#### RECORDS TO PROCESS

-- ==== Sys2Proof/Machine/StoreCommands.lean ====
section
/-! DEFINITION. The commands of the rate-adaptation stores (chapter 3): STORE_STATUS and STORE_CLEAR. -/

namespace Sys2Proof.Machine

/-- Store number 0..31 (Table 0-5): 0..15 strip, 16..31 embed. -/
def State.store (s : State) (n : Fin 32) : Store :=
  if h : n.val < 16 then s.strip.get ⟨n.val, h⟩ else s.embed.get ⟨n.val - 16, by omega⟩

/-- An update of the store of a number. -/
def State.updStore (s : State) (n : Fin 32) (f : Store → Store) : State :=
  if h : n.val < 16 then s.updStrip ⟨n.val, h⟩ f else s.updEmbed ⟨n.val - 16, by omega⟩ f

/-- R55: the payload of STORE_STATUS to line `l`. Bits 3..7 of the flags byte are 0 (assumption 34). -/
def Store.payload (st : Store) (n : Fin 32) (l : Line) : List Byte :=
  byte n.val ++ byte st.state.code ++ byte st.fill ++ be16 st.reads
    ++ byte (bit st.lastFault + bit (st.since.get (lineIx l)) * 2 + bit st.latch * 4)
    ++ be16 st.underflows.toNat ++ be16 st.overflows.toNat ++ be16 st.corrections.toNat

/-- R55: STORE_STATUS with its parameters. -/
def storeStatusAnswer (line : Line) (params : List Byte) (s : State) : Answer :=
  match param1? 32 params with
  | some n => (s.updStore n fun st => st.clearSince line, .ok, (s.store n).payload n line)
  | none => s.invalid

/-- STORE_STATUS (R55). -/
def execStoreStatus (line : Line) (s : State) : Host.Outcome State Fault Refusal :=
  .next (s.execute line 0x30 (storeStatusAnswer line))

/-- R56: STORE_CLEAR with its parameters. -/
def storeClearAnswer (params : List Byte) (s : State) : Answer :=
  match param1? 32 params with
  | some n => (s.updStore n Store.clear, .ok, [])
  | none => s.invalid

/-- STORE_CLEAR (R56). -/
def execStoreClear (line : Line) (s : State) : Host.Outcome State Fault Refusal :=
  .next (s.execute line 0x31 storeClearAnswer)

end Sys2Proof.Machine
end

########

Starting with the first line of the records, repeat every line up to and including the one containing "st.latch * 4)", and nothing else.

-- ==== Sys2Proof/Machine/StoreCommands.lean ====
section
/-! DEFINITION. The commands of the rate-adaptation stores (chapter 3): STORE_STATUS and STORE_CLEAR. -/

namespace Sys2Proof.Machine

/-- Store number 0..31 (Table 0-5): 0..15 strip, 16..31 embed. -/
def State.store (s : State) (n : Fin 32) : Store :=
  if h : n.val < 16 then s.strip.get ⟨n.val, h⟩ else s.embed.get ⟨n.val - 16, by omega⟩

/-- An update of the store of a number. -/
def State.updStore (s : State) (n : Fin 32) (f : Store → Store) : State :=
  if h : n.val < 16 then s.updStrip ⟨n.val, h⟩ f else s.updEmbed ⟨n.val - 16, by omega⟩ f

/-- R55: the payload of STORE_STATUS to line `l`. Bits 3..7 of the flags byte are 0 (assumption 34). -/
def Store.payload (st : Store) (n : Fin 32) (l : Line) : List Byte :=
  byte n.val ++ byte st.state.code ++ byte st.fill ++ be16 st.reads
    ++ byte (bit st.lastFault + bit (st.since.get (lineIx l)) * 2 + bit st.latch * 4)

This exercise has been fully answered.